Try it: Restate word for word the entries below, starting with the line with "Same.ofF (State.testPairs_same ?_)" and continuing through the line with "with_reducible first | assumption | apply State.startDrain_same". Include both of those lines and no others.

Saved entries

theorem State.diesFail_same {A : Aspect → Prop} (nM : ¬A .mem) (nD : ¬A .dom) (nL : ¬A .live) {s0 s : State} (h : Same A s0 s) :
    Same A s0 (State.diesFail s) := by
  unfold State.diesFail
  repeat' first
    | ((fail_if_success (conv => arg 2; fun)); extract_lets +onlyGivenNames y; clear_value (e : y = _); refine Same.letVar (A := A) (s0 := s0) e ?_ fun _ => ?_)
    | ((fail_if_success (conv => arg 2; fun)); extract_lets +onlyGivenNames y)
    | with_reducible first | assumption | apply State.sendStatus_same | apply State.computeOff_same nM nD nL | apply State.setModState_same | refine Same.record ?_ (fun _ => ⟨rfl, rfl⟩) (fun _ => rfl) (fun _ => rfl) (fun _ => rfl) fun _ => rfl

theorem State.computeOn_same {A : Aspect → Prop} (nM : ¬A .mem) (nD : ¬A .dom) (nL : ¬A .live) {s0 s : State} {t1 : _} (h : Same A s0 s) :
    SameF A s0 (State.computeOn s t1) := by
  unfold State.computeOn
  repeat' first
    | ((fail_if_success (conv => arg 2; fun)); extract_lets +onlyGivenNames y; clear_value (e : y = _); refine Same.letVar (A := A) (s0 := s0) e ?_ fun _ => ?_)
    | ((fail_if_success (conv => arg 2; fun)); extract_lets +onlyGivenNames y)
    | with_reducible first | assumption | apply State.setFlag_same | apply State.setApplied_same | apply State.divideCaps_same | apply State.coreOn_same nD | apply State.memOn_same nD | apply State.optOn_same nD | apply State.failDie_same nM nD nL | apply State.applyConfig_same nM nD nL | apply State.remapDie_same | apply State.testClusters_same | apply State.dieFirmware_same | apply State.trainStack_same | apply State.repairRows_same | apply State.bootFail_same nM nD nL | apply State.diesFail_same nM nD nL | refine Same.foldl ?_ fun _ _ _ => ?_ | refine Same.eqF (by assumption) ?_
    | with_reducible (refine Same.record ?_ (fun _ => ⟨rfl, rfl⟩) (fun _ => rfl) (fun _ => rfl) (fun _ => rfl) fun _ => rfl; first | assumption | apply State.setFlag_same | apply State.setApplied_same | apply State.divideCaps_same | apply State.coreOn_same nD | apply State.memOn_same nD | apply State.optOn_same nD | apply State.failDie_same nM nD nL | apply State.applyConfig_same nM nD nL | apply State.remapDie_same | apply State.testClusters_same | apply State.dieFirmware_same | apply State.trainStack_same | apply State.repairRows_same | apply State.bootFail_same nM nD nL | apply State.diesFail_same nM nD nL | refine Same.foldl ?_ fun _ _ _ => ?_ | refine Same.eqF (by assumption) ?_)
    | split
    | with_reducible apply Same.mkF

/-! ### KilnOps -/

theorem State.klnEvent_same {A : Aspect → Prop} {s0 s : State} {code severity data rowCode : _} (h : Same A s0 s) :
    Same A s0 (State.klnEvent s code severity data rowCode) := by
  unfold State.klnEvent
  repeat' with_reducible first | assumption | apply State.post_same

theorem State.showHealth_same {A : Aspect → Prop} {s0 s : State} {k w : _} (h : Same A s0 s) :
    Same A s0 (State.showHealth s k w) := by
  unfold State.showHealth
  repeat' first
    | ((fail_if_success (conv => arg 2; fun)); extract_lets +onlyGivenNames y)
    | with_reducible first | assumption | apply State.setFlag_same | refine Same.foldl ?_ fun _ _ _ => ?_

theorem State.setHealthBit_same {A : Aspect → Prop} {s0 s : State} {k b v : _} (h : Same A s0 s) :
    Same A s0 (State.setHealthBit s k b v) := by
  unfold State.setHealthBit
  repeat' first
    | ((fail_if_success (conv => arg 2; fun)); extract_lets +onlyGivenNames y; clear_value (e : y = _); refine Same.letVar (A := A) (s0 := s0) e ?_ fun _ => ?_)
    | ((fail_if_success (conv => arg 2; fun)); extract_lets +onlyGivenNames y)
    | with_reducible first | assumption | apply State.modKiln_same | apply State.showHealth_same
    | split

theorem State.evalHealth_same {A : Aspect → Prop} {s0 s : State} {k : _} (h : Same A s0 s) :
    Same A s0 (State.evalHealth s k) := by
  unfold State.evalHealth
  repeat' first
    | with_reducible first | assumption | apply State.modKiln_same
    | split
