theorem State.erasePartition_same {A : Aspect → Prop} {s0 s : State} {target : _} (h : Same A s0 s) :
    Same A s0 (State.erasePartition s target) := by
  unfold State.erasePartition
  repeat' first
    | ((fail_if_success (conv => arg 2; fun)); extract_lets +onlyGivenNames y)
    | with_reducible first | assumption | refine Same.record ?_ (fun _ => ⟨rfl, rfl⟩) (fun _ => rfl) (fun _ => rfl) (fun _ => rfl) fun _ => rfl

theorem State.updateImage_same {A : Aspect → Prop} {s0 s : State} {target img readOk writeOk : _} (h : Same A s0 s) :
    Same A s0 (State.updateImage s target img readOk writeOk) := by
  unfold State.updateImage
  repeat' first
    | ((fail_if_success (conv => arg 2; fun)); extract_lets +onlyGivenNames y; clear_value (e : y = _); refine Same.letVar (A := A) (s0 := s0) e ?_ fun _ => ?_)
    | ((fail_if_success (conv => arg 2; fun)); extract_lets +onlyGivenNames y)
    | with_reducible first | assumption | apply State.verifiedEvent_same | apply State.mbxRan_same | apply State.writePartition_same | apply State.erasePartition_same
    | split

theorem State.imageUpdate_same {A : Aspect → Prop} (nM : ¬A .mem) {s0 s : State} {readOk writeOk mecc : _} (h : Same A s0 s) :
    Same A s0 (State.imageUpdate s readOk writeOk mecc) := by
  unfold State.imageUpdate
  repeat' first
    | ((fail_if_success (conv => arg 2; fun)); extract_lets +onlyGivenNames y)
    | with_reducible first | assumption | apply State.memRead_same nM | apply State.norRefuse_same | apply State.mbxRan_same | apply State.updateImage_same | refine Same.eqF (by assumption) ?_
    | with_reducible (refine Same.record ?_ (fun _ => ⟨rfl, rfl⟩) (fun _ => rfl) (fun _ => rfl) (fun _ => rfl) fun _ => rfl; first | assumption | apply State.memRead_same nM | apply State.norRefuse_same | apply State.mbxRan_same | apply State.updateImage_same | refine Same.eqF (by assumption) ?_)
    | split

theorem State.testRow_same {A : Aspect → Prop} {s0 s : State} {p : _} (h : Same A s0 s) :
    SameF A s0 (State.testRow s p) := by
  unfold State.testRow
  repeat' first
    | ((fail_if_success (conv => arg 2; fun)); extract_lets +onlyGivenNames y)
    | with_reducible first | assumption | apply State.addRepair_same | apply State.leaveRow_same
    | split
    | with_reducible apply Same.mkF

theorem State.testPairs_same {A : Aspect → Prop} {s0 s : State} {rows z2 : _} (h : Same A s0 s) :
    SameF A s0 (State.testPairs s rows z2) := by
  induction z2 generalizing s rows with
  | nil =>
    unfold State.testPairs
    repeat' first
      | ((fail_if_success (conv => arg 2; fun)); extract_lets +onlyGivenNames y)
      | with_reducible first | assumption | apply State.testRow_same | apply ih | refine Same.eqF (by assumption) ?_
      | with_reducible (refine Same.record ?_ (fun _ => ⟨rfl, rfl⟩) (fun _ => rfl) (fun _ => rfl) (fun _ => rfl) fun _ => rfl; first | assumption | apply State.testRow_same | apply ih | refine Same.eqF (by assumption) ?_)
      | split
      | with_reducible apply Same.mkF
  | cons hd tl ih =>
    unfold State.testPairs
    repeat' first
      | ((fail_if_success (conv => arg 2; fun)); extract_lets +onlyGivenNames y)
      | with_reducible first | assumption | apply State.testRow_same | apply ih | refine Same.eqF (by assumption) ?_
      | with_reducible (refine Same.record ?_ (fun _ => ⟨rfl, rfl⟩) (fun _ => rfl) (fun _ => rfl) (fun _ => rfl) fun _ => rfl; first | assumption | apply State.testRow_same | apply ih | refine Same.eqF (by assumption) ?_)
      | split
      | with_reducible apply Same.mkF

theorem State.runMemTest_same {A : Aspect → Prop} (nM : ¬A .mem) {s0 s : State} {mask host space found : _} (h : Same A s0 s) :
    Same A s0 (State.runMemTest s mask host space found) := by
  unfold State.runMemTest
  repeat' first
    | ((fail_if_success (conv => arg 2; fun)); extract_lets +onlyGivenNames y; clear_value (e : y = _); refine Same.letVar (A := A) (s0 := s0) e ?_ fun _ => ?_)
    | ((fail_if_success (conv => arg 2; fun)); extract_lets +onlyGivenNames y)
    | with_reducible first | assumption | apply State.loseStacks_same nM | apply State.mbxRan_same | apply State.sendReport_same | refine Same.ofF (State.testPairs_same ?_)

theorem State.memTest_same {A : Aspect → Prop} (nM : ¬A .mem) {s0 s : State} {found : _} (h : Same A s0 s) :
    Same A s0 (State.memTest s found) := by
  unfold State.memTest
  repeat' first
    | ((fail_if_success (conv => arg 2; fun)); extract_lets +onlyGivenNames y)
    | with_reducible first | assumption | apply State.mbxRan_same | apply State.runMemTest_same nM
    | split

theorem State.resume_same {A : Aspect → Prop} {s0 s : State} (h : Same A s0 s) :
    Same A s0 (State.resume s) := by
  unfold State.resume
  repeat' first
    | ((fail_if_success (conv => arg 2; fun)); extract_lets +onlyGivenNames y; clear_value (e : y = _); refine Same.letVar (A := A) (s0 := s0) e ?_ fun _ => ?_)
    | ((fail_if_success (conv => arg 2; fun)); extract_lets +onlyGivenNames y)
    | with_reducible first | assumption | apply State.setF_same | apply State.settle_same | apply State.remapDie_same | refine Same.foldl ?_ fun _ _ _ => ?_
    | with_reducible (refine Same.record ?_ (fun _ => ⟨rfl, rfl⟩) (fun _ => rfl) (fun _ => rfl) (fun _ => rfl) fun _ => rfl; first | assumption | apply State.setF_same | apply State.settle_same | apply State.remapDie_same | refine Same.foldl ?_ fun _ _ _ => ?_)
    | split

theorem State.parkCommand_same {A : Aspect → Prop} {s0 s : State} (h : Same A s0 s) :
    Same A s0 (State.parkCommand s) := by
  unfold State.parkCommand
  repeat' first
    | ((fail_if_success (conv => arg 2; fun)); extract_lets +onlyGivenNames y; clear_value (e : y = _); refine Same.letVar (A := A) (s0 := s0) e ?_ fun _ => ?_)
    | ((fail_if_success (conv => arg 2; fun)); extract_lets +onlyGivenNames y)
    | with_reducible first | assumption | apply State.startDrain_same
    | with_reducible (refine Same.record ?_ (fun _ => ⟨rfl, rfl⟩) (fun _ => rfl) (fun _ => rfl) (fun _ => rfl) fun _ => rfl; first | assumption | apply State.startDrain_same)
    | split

Reply to the task:
    | with_reducible first | assumption | apply State.loseStacks_same nM | apply State.mbxRan_same | apply State.sendReport_same | refine Same.ofF (State.testPairs_same ?_)

theorem State.memTest_same {A : Aspect → Prop} (nM : ¬A .mem) {s0 s : State} {found : _} (h : Same A s0 s) :
    Same A s0 (State.memTest s found) := by
  unfold State.memTest
  repeat' first
    | ((fail_if_success (conv => arg 2; fun)); extract_lets +onlyGivenNames y)
    | with_reducible first | assumption | apply State.mbxRan_same | apply State.runMemTest_same nM
    | split

theorem State.resume_same {A : Aspect → Prop} {s0 s : State} (h : Same A s0 s) :
    Same A s0 (State.resume s) := by
  unfold State.resume
  repeat' first
    | ((fail_if_success (conv => arg 2; fun)); extract_lets +onlyGivenNames y; clear_value (e : y = _); refine Same.letVar (A := A) (s0 := s0) e ?_ fun _ => ?_)
    | ((fail_if_success (conv => arg 2; fun)); extract_lets +onlyGivenNames y)
    | with_reducible first | assumption | apply State.setF_same | apply State.settle_same | apply State.remapDie_same | refine Same.foldl ?_ fun _ _ _ => ?_
    | with_reducible (refine Same.record ?_ (fun _ => ⟨rfl, rfl⟩) (fun _ => rfl) (fun _ => rfl) (fun _ => rfl) fun _ => rfl; first | assumption | apply State.setF_same | apply State.settle_same | apply State.remapDie_same | refine Same.foldl ?_ fun _ _ _ => ?_)
    | split

theorem State.parkCommand_same {A : Aspect → Prop} {s0 s : State} (h : Same A s0 s) :
    Same A s0 (State.parkCommand s) := by
  unfold State.parkCommand
  repeat' first
    | ((fail_if_success (conv => arg 2; fun)); extract_lets +onlyGivenNames y; clear_value (e : y = _); refine Same.letVar (A := A) (s0 := s0) e ?_ fun _ => ?_)
    | ((fail_if_success (conv => arg 2; fun)); extract_lets +onlyGivenNames y)
    | with_reducible first | assumption | apply State.startDrain_same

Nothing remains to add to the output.